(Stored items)
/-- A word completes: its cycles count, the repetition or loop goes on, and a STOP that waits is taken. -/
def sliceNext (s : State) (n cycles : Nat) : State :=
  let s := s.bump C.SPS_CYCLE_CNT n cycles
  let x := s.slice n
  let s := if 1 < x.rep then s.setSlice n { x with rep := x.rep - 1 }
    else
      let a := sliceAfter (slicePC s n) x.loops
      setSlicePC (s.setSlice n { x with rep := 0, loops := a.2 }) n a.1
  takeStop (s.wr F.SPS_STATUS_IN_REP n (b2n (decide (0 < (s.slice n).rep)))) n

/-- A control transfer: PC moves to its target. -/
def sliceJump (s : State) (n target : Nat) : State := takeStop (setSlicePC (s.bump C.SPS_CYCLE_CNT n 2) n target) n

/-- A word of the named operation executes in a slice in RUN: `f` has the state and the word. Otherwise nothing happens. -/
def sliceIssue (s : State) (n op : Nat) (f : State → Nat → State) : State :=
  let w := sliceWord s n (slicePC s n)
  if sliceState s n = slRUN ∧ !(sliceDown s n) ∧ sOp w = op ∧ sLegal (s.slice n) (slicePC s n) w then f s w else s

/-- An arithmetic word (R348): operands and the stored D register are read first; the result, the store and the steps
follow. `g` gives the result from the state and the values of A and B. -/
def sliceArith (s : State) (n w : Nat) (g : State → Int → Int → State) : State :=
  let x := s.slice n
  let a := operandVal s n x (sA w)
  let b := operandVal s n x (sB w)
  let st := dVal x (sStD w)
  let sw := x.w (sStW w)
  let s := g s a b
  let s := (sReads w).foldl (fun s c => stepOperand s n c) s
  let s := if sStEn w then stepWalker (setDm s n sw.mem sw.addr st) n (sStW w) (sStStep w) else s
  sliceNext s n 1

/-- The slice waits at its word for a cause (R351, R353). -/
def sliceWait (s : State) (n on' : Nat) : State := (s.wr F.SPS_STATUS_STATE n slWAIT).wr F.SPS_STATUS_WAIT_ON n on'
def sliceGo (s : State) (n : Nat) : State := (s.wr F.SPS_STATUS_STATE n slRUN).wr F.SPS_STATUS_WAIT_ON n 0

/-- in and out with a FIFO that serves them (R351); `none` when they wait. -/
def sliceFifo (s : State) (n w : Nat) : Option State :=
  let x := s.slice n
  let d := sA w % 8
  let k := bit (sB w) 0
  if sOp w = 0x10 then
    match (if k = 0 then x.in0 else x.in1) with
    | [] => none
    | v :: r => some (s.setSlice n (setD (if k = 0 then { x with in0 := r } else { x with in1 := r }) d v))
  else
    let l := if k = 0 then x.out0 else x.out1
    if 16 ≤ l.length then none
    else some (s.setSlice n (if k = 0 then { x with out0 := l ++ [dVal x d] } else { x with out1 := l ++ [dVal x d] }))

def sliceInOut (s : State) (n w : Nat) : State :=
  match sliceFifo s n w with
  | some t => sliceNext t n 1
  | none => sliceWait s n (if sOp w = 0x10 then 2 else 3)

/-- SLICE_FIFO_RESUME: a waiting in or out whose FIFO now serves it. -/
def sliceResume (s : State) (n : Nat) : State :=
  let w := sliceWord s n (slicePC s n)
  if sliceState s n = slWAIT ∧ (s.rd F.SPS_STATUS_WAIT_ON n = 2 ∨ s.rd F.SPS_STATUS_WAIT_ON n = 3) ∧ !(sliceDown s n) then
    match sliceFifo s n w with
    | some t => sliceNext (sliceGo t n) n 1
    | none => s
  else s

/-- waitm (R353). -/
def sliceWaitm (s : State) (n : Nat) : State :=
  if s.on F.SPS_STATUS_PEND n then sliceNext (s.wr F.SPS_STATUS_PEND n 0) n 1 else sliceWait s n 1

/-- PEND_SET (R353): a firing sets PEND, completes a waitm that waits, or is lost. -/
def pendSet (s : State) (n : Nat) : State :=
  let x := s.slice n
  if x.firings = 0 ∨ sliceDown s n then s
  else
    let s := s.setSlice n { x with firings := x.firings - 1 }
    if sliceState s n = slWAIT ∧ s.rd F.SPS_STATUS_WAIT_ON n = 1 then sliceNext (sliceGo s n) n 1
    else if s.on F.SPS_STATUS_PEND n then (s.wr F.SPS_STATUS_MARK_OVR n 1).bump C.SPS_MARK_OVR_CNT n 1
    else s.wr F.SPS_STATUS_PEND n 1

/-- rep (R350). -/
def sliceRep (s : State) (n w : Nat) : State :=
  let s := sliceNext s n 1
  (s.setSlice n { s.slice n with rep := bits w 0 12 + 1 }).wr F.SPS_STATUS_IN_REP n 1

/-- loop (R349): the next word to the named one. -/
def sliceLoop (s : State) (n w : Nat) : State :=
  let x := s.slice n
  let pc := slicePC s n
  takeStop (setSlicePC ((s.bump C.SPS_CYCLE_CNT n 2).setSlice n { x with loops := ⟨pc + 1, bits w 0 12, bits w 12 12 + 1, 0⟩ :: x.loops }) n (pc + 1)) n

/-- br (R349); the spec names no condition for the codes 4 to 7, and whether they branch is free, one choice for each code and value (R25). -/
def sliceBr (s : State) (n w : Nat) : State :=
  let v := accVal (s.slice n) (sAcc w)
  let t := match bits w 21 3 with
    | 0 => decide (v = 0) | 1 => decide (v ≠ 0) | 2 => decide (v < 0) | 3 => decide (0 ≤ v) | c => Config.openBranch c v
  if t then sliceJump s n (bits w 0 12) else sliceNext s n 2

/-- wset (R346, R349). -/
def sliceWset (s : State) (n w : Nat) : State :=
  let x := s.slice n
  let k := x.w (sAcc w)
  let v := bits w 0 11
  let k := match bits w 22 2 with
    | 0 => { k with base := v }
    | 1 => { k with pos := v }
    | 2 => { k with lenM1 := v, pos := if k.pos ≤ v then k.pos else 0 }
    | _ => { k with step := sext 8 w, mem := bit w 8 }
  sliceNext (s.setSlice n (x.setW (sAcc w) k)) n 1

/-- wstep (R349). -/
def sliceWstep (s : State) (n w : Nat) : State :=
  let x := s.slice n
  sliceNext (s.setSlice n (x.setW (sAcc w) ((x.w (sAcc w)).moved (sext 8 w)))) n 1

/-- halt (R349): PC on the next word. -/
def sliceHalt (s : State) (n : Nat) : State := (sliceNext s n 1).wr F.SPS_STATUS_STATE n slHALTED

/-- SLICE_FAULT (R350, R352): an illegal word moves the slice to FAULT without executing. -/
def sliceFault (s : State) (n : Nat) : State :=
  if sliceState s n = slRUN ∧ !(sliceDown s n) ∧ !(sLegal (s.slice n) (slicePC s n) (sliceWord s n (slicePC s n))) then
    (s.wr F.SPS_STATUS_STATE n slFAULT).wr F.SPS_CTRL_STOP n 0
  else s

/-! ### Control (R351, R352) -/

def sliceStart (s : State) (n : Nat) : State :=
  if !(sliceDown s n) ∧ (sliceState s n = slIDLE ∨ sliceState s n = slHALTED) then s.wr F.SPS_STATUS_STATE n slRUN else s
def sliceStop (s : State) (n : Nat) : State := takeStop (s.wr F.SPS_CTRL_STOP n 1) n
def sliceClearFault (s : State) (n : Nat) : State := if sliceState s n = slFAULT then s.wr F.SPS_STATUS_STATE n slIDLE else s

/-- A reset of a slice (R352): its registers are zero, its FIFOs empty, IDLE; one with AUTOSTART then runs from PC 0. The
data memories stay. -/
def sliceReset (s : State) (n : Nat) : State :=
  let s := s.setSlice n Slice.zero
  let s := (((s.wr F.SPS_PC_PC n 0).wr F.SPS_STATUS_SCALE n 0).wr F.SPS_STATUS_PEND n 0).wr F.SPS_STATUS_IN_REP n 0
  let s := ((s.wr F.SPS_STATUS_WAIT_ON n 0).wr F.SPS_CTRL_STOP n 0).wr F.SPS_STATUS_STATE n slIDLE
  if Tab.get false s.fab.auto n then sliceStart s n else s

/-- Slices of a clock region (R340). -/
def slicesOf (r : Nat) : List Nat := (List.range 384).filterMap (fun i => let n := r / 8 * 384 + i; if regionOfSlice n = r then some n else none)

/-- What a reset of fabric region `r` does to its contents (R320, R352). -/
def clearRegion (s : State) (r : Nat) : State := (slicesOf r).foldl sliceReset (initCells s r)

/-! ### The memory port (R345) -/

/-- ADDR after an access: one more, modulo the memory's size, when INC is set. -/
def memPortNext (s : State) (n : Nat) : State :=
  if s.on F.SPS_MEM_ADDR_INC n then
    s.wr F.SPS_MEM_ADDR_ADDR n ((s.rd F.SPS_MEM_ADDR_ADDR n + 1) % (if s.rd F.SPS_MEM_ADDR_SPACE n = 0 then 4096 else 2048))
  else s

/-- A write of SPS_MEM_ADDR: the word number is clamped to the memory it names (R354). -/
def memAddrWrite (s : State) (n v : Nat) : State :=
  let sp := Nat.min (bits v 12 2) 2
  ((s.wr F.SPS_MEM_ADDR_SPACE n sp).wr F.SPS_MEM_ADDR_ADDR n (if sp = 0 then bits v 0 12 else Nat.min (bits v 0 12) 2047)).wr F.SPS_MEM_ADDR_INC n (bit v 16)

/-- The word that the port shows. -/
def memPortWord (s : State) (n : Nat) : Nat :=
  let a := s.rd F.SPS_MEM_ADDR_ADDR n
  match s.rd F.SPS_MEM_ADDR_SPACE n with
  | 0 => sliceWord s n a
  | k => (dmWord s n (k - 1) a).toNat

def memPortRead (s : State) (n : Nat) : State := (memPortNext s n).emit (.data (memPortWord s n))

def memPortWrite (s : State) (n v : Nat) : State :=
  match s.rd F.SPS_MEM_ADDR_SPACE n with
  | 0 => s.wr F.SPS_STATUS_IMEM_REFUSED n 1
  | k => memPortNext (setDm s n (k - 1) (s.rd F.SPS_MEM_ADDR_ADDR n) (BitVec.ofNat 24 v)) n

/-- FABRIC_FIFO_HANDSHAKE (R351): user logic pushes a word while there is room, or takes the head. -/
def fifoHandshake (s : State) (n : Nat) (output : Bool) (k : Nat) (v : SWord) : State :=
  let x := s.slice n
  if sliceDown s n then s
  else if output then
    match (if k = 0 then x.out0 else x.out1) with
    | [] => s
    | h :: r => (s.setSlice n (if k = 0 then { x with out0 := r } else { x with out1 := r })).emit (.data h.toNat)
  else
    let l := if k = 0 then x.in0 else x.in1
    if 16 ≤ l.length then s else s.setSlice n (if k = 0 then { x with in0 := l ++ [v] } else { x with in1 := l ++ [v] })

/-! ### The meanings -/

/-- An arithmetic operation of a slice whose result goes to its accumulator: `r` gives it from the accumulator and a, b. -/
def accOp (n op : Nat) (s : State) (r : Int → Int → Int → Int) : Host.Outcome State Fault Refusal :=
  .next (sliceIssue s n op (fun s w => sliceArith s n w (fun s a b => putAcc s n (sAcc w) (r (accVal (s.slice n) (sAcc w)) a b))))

--

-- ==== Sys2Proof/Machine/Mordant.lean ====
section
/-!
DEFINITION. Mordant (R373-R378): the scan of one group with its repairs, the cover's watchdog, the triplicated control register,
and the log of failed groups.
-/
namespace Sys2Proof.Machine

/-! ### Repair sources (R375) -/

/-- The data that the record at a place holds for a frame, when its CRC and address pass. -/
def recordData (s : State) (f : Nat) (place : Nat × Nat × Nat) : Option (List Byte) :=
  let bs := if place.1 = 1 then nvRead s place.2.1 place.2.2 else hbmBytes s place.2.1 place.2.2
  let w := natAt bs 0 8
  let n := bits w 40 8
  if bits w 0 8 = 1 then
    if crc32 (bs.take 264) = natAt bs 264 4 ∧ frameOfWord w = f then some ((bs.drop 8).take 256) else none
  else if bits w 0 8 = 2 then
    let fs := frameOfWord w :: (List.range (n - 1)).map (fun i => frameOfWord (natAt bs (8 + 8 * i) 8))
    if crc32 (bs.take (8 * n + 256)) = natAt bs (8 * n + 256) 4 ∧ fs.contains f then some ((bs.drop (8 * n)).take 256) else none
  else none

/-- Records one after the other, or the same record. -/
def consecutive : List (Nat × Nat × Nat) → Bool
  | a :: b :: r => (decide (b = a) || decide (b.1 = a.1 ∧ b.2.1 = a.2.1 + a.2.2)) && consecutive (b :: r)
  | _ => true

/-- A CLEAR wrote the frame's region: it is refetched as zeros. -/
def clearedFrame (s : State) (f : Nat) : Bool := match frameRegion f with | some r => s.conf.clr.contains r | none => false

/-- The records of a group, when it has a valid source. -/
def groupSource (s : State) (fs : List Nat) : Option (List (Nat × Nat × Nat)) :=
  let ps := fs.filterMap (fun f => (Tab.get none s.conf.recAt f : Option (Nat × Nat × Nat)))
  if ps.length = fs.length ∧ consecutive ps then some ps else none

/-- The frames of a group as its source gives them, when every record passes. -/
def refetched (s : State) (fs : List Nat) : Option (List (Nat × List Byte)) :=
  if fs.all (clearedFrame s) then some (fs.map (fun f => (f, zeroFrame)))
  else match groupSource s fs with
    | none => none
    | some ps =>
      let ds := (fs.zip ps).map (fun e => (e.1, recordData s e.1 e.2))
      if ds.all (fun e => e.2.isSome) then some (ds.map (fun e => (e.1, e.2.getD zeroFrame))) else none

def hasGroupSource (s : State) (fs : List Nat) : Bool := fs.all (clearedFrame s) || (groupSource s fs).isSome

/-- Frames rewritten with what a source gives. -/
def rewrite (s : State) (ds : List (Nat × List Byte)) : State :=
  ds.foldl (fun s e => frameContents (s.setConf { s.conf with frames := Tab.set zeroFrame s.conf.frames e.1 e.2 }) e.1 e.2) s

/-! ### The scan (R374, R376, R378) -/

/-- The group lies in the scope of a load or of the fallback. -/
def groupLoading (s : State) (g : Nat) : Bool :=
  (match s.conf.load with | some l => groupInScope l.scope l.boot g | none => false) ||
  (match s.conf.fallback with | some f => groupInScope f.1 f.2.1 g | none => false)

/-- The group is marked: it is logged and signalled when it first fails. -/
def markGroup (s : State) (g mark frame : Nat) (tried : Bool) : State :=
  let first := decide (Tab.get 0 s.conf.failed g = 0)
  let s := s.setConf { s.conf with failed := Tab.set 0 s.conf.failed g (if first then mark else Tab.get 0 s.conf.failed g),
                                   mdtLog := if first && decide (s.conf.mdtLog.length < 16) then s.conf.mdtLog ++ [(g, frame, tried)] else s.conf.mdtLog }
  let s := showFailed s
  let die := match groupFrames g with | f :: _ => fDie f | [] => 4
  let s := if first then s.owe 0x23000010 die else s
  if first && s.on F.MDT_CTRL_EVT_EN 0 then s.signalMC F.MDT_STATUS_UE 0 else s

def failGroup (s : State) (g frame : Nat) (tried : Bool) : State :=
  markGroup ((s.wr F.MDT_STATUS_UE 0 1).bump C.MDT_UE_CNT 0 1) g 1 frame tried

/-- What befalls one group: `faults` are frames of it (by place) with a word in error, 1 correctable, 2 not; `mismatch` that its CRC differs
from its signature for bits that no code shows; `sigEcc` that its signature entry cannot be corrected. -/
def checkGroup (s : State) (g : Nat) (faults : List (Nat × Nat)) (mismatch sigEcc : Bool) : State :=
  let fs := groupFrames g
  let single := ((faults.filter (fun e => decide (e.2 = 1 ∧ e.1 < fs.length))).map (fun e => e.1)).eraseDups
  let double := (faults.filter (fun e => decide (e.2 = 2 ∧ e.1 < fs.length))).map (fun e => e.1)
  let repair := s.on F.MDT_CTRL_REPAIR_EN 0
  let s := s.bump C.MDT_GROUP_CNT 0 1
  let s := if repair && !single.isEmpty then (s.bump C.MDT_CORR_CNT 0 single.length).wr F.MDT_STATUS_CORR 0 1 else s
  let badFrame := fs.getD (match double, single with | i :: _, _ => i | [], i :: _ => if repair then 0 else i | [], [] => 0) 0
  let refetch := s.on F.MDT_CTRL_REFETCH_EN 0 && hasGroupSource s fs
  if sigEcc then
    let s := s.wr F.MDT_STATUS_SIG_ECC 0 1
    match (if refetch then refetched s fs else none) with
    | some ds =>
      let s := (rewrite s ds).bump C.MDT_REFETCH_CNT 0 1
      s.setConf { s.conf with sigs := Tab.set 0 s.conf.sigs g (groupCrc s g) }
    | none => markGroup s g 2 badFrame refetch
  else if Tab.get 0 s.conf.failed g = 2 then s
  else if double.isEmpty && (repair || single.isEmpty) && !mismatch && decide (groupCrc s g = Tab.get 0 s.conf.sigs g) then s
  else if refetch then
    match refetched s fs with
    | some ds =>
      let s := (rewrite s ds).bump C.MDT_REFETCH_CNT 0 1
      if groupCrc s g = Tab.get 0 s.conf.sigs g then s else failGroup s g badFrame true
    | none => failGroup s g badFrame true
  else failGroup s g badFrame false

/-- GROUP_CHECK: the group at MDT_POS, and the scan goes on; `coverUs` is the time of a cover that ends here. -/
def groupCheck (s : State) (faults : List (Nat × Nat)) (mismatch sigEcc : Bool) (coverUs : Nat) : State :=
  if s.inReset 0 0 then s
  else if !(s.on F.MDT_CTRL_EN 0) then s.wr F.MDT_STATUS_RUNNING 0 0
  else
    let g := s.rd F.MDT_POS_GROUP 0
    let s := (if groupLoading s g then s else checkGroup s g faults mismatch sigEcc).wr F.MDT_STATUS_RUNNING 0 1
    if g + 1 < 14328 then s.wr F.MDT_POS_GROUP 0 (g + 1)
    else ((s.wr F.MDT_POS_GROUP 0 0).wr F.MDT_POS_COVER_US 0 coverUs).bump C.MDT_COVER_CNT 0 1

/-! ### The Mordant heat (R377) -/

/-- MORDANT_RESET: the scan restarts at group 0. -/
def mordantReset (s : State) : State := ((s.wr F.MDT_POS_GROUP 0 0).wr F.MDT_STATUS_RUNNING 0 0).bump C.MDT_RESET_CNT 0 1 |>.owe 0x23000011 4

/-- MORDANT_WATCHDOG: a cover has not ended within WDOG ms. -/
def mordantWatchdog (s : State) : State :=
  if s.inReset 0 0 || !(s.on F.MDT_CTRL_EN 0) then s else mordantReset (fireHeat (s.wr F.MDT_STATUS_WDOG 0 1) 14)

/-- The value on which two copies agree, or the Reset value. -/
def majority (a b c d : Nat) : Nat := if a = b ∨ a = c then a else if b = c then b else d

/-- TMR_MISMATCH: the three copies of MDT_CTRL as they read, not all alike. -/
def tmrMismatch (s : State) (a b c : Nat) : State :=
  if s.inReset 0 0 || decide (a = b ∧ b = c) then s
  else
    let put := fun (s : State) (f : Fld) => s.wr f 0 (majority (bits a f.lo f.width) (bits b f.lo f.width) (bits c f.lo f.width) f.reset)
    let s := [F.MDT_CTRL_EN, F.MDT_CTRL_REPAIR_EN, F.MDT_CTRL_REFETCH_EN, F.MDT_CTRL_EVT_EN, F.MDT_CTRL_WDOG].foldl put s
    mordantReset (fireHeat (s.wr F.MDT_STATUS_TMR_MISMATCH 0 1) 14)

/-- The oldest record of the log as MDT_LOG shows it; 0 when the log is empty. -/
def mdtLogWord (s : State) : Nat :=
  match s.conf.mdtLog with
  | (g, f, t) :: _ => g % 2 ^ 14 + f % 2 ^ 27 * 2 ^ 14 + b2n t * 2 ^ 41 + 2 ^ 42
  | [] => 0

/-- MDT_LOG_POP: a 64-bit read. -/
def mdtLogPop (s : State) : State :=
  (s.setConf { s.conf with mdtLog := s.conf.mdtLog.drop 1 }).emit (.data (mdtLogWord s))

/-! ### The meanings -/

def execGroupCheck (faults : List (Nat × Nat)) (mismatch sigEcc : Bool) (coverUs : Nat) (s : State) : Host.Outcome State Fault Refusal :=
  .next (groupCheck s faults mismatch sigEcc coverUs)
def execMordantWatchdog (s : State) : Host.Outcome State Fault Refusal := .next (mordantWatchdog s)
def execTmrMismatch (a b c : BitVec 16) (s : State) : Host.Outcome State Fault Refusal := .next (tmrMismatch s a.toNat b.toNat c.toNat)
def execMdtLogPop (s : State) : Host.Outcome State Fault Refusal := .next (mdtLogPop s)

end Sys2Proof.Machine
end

==

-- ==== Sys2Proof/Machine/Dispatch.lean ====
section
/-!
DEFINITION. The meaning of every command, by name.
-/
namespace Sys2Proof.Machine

### AIM OF THE EXERCISE
Return only the lines of the records in which the string "named" appears.

### EXERCISE ANSWER
/-- A word of the named operation executes in a slice in RUN: `f` has the state and the word. Otherwise nothing happens. -/
/-- loop (R349): the next word to the named one. -/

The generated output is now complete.